The national trend in the number of abortion providers paralleled that of abortion rates, showing very little change: 1,793 in 2008, compared with 1,787 in 2005 (Table 3). Twenty-seven states and the District of Columbia experienced a decrease in providers, while nine had overall increases and 14 experienced no change. The number of providers declined in the South (10%), the Northeast (8%) and the Midwest (5%). In contrast, it grew 15% in the West, largely because of a 23% increase in California. Without the newly identified facilities in California, the number of providers there would have increased by only 8%.
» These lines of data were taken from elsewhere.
-- ==== Sys2Proof/Machine/Metrology.lean ====
section
/-! DEFINITION. Metrology (chapter 9): the converters and cycles of the metering hardware, the records, and what a latched
record does: pulses, tamper checks and the witness. -/

namespace Sys2Proof.Machine

/-! ### Sets and events -/

/-- Set k is assigned (R220). -/
def metOn (s : State) (k : SetIx) : Bool := s.map.met[k].kind ≠ 0 && s.map.met[k].target.isSome

/-- The site meter is enabled (R219). -/
def siteOn (s : State) : Bool := s.map.site.present && s.map.site.kind = 1

/-- The set is assigned; 32 is the site. -/
def metOn33 (s : State) (k : Fin 33) : Bool := if h : k.val < 32 then metOn s ⟨k.val, h⟩ else siteOn s

/-- The outlet that a set serves. -/
def outOfSet (s : State) (k : SetIx) : Option OutIx :=
  if s.map.met[k].kind = 1 then s.map.met[k].target.bind (optFin 32) else none

/-- Change the metering hardware. -/
def onMet (f : Met → Met) (s : State) : State := { s with met := f s.met }

/-- Change the frame-level record of a set in the results of the frame. -/
def onSet (k : Fin 33) (f : MetSet → MetSet) (s : State) : State :=
  { s with nx := { s.nx with met := { s.nx.met with sets := Vec.upd s.nx.met.sets k f } } }

/-- Change the frame-level metrology in the results of the frame. -/
def onMetF (f : MetF → MetF) (s : State) : State := { s with nx := { s.nx with met := f s.nx.met } }

/-- A bit of MET_INT_STATUS that shows from the next boundary. -/
def metInt (b : Nat) (s : State) : State := { s with late := { s.late with met := setBit s.late.met b } }

/-- An event of rank 9 (R245), its bit of MET_INT_STATUS and its W1C bit of MET_SET_STATUS. -/
def metEvent (k : Nat) (code : Nat) (b : Option Nat) (sb : Option Nat) (s : State) : State :=
  let s := match b with | some b => metInt b s | none => s
  let s := match sb, optFin 32 k with
    | some x, some i => { s with late := { s.late with sets := Vec.upd s.late.sets i fun w => setBit w x } }
    | _, _ => s
  raise s { rank := 9, code := code, num := k, ord := 16 * k + code }

/-! ### Converters (R216, R224, R225) -/

/-- The converter is powered (R217). -/
def cvOn (s : State) (c : Fin 72) : Bool :=
  if h : c.val < 64 then metOn s ⟨c.val / 2, by omega⟩ else siteOn s

/-- A corrected value: rhe((x − o) × g × c_ref × 2^k). -/
def corrected (m : Met) (c : Fin 72) (x k : Int) : Int := rhe2 ((x - m.off[c]) * m.gain[c] * m.cref) k

/-- K_s (R225). -/
def ksOf (divider shunt : Nat) : Int := rheDiv (5 * divider * 1000000 * 2 ^ 18) (1152 * shunt)

/-- Divider and shunt of a set. -/
def ratios (s : State) (k : Fin 33) : Nat × Nat :=
  if h : k.val < 32 then (s.map.met[k.val].divider, s.map.met[k.val].shunt) else (s.map.site.divider, s.map.site.shunt)

/-- Full scale of a raw code. -/
def fullScale (x : Int) : Bool := x = 8388607 || x = -8388608

/-- Sets whose sub-samples the capture ring takes: the eight lowest of MET_CAPTURE (R246). -/
def capSets (s : State) : List SetIx := ((List.finRange 32).filter fun k => s.met.capMask.getLsbD k.val).take 8

/-- The capture runs (R230). -/
def capOn (s : State) : Bool := s.met.capEn && !s.lnd.throttled && s.map.fifo[5].size ≠ 0

/-- The converters captured, ascending. -/
def capConvs (s : State) : List Nat :=
  let cs := (capSets s).foldr (fun k l => 2 * k.val :: (2 * k.val + 1) :: l) []
  if s.met.capSite then cs ++ (List.range 8).map (· + 64) else cs

/-- The nominal cycle length (R223). -/
def nominalLen (s : State) : Nat := if s.map.site.nominal = 60 then 68267 else 81920

/-- A raw sub-sample of a converter. -/
def rawCode (codes : List Int) (s : State) (c : Fin 72) : Int :=
  if cvOn s c then clampI (-8388608) 8388607 (codes.getD c.val 0) else 0

/-- The corrected sub-samples (R224). -/
def subWords (codes : List Int) (s : State) : List Int :=
  (List.finRange 72).map fun c => if cvOn s c then corrected s.met c (rawCode codes s c) (-52) else 0

/-- What a sub-sample contributes (R225). -/
def sampOf (codes : List Int) (s : State) : Samp :=
  let xs := subWords codes s
  let g (i : Nat) : Int := xs.getD i 0
  let ln (p : Nat) : Int := g (64 + p) - g 67
  let pw (k : Fin 33) : Int :=
    if k.val < 32 then g (2 * k.val) * g (2 * k.val + 1) else ln 0 * g 68 + ln 1 * g 69 + ln 2 * g 70
  let sq (i : Nat) : Int :=
    let v := if i < 3 then ln i else if i = 3 then g 67 else if i < 8 then g (64 + i)
             else ln (i - 8) - ln ((i - 7) % 3)
    v * v
  { clk := s.met.clk + 256, pw := Vector.ofFn pw, sq := Vector.ofFn fun i => sq i.val,
    mag := Vector.ofFn fun p => ((ln p.val).natAbs : Int),
    ovr := (List.finRange 72).foldl
      (fun (w : BitVec 72) c => if cvOn s c && fullScale (rawCode codes s c) then setBit w c.val else w) 0 }

/-- A sub-sample joins the running cycle. -/
def addSamp (m : Met) (x : Samp) : Met :=
  { m with
    sFwd := Vec.mapIx m.sFwd fun k a => a + max 0 x.pw[k], sRev := Vec.mapIx m.sRev fun k a => a + max 0 (-x.pw[k]),
    sq := Vec.mapIx m.sq fun i a => a + x.sq[i], peak := Vec.mapIx m.peak fun p a => max a x.mag[p],
    n := m.n + 1, ovr := m.ovr ||| x.ovr }

/-- The clocks from a sub-sample `a` below 0 to the crossing before the next one `b`, to the nearest clock, a tie to the
earlier (R222). -/
def crossOff (a b : Int) : Int := (2 * (256 * -a) + (b - a) - 1) / (2 * (b - a))

/-- A positive crossing of a phase between its last sub-sample and `b` (R222). (DEDUCED, entry 101.) -/
def crossHeld (m : Met) (p : Fin 3) (b : Int) : Bool := decide (m.ln[p] < 0) && decide (0 ≤ b) && m.low.getLsbD p.val

/-- The crossing of the tracked phase that closes the cycle (R222): from 63,016 to 91,022 clocks after the last
boundary. -/
def crossIn (m : Met) (ln : Fin 3 → Int) : Option Nat :=
  match m.cross, optFin 3 m.phase with
  | some l, _ => some l
  | none, some p =>
    let l := m.clk + crossOff m.ln[p] (ln p)
    if crossHeld m p (ln p) && decide (63016 ≤ l) && decide (l ≤ 91022) then some l.toNat else none
  | none, none => none

/-- The phases follow a sub-sample (R222). (DEDUCED, entry 101.) -/
def phaseStep (ln : Fin 3 → Int) (m : Met) : Met :=
  { m with
    ln := Vector.ofFn ln
    low := (List.finRange 3).foldl (fun (w : BitVec 3) p =>
      let was := m.low.getLsbD p.val && !crossHeld m p (ln p)
      if was || decide (20 * ln p < -m.peakLast[p]) then setBit w p.val else w) 0 }

/-- The words of the capture ring (R230): the sub-sample in which a crossing shows is the first of its cycle. -/
def capWords (codes : List Int) (first : Bool) (s : State) : List (List Byte) :=
  if capOn s then (capConvs s).map fun c =>
    leBytes 4 (unsigned 24 (if h : c < 72 then rawCode codes s ⟨c, h⟩ else 0) + 2 ^ 24 * c + 2 ^ 31 * bit first) else []

/-- One sub-sample of every converter (R222, R225): it joins the cycle, or waits where the cycle may have ended before
it. -/
def subsample (codes : List Int) (s : State) : State :=
  let x := sampOf codes s
  let xs := subWords codes s
  let ln (p : Fin 3) : Int := xs.getD (64 + p.val) 0 - xs.getD 67 0
  let cr := crossIn s.met ln
  let first := (s.met.n = 0 && s.met.tail = []) || (s.met.cross.isNone && cr.isSome)
  let s := (capWords codes first s).foldl (fun s w => ringPut 5 captureBase w s) s
  let waits := cr.isSome || decide ((nominalLen s : Int) < x.clk)
  onMet (fun m =>
    let m := if waits then { m with tail := m.tail ++ [x] } else addSamp m x
    { phaseStep ln m with
      clk := x.clk, cross := cr, hold := m.hold || (cr.isNone && decide (91022 < x.clk)),
      vSum := Vec.mapIx m.vSum fun k a => a + xs.getD (2 * k.val) 0, vN := m.vN + 1 }) s

/-- METER_SUBSAMPLE (R225). -/
def execMeterSubsample (codes : List Int) (s : State) : Ans := whenOn s.isl.met s (subsample codes)

/-- V_cab of the frame that ends (R135): the mean of its sub-samples, toward zero, in 1/32 V. With none the last value
stays. -/
def vCabTake (s : State) : State :=
  if s.met.vN = 0 then s
  else
    let v (k : SetIx) (_ : Option Nat) : Option Nat :=
      if metOn s k then
        some (tdiv (s.met.vSum[k] * s.map.met[k].divider * 32) (s.met.vN * 1000 * 2 ^ 31)).toNat
      else none
    onMet (fun m => { m with vSum := Vector.replicate 32 0, vN := 0 })
      { s with live := { s.live with vCab := Vec.mapIx s.live.vCab v } }

/-! ### Cycles (R222 to R231) -/

/-- A cycle average (R224). -/
def cycleAvg (s : State) (c : Fin 72) (len n1 : Nat) : Int :=
  if cvOn s c then
    sat24 (corrected s.met c (rheDiv (2 ^ 23 * (2 * (n1 : Int) - len)) len) (-60))
  else 0

/-- The mean square as a root in 1/32 V: the sub-samples have 8 fractional bits. -/
def rmsV (s : State) (i : Fin 11) : Nat :=
  if s.met.n = 0 then 0
  else Nat.sqrt (s.met.sq[i].toNat * (32 * s.map.site.divider) ^ 2 / (s.met.n * (1000 * 2 ^ 31) ^ 2))

/-- The mean square as a root in 1/4 A. -/
def rmsI (s : State) (i : Fin 11) : Nat :=
  if s.met.n = 0 ∨ s.map.site.shunt = 0 then 0
  else Nat.sqrt (s.met.sq[i].toNat * (10 ^ 9) ^ 2 / (s.met.n * (2 ^ 31 * s.map.site.shunt) ^ 2))

/-- The phase to track next (R222): the first with at least 50 V and 20 % of the largest; 3: none. -/
def nextPhase (s : State) : Nat :=
  if !siteOn s || s.met.n = 0 then 3
  else
    let q (p : Fin 3) : Int := s.met.sq[p.val]
    let big := max (q 0) (max (q 1) (q 2))
    let div : Int := s.map.site.divider
    let ok (p : Fin 3) : Bool := 2500 * (s.met.n : Int) * (1000 * 2 ^ 31) ^ 2 ≤ q p * div * div && big ≤ 25 * q p
    match (List.finRange 3).find? ok with | some p => p.val | none => 3

/-- The bytes of a cycle record (R228, R229) with its CRC-32C. -/
def cycleBytes (r : CycleRec) : List Byte :=
  let head := leBytes 8 r.fn ++ leBytes 4 r.seq.toNat ++ leBytes 4 r.len ++ leBytes 4 r.rtcSec ++ leBytes 2 r.rtcFrac ++
    leBytes 2 (bit r.freqHold + 2 * bit r.resync + 4 * r.phase.toNat) ++ leBytes 2 (unsigned 16 r.temp) ++ leBytes 2 r.endUs
  let ent (e : SetRec) : List Byte := leBytes 3 (unsigned 24 e.v) ++ leBytes 3 (unsigned 24 e.i) ++
    leBytes 2 (bit e.ovrV + 2 * bit e.ovrI + 4 * bit e.lowerBound + 8 * bit e.settle + 16 * bit e.unassigned) ++
    leBytes 4 e.eFwd ++ leBytes 4 e.eRev
  let t := r.site
  let site := leBytes 4 t.eFwd ++ leBytes 4 t.eRev ++ (t.rmsV.map (leBytes 2)).flatten ++ (t.rmsI.map (leBytes 2)).flatten ++
    leBytes 2 (t.ovr.toNat + 256 * bit t.lowerBound + 512 * bit t.settle + 1024 * bit t.disabled) ++ List.replicate 6 0
  let body := (r.sets.toList.map ent).flatten ++ site
  head ++ leBytes 4 (crc32c (head ++ body)).toNat ++ body

/-- RTC seconds and fraction of a level (R228, R425). -/
def rtcParts (rtc : Nat) : Nat × Nat := (rtc / 65536000, 2 * (rtc % 65536000 / 2000))

/-- The sub-samples that end by the boundary join the cycle. -/
def joinTail (len : Nat) (s : State) : State :=
  onMet (fun m => { (m.tail.filter fun x => decide (x.clk ≤ (len : Int))).foldl addSamp m with
    tail := m.tail.filter fun x => decide ((len : Int) < x.clk) }) s

/-- The next cycle begins with the sub-samples that came after the boundary. -/
def nextCycle (len : Nat) (s : State) : State :=
  onMet (fun m =>
    let rest := m.tail.map fun x => { x with clk := x.clk - len }
    rest.foldl addSamp { m with tail := [], cross := none, clk := m.clk - len, peakLast := m.peak, peak := Vector.replicate 3 0 }) s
The potential impact of the loss of providers in a given state varies depending on the total number of providers in that state. For example, the largest decreases in the absolute number of providers occurred in New York and Florida, each of which had 12 fewer providers in 2008 than in 2005. However, this numerical loss of providers represented a 12% decline in providers in Florida but only a 5% decline in New York, because the latter had about 250 providers in both years. The loss of 10 providers in New Jersey represented a decline of 12% of that state’s providers.
In 2008, the overwhelming majority of U.S. counties (87%) lacked an abortion provider, and 35% of women of reproductive age lived in these counties. The proportions were lower in the Northeast (53% and 18%) and the West (74% and 13%). The former is the most densely populated region, which partially accounts for the relatively good coverage. In addition, the fact that states in both regions have larger (and fewer) counties than states in the Midwest and the South helps explain the below-average proportions of counties without a provider.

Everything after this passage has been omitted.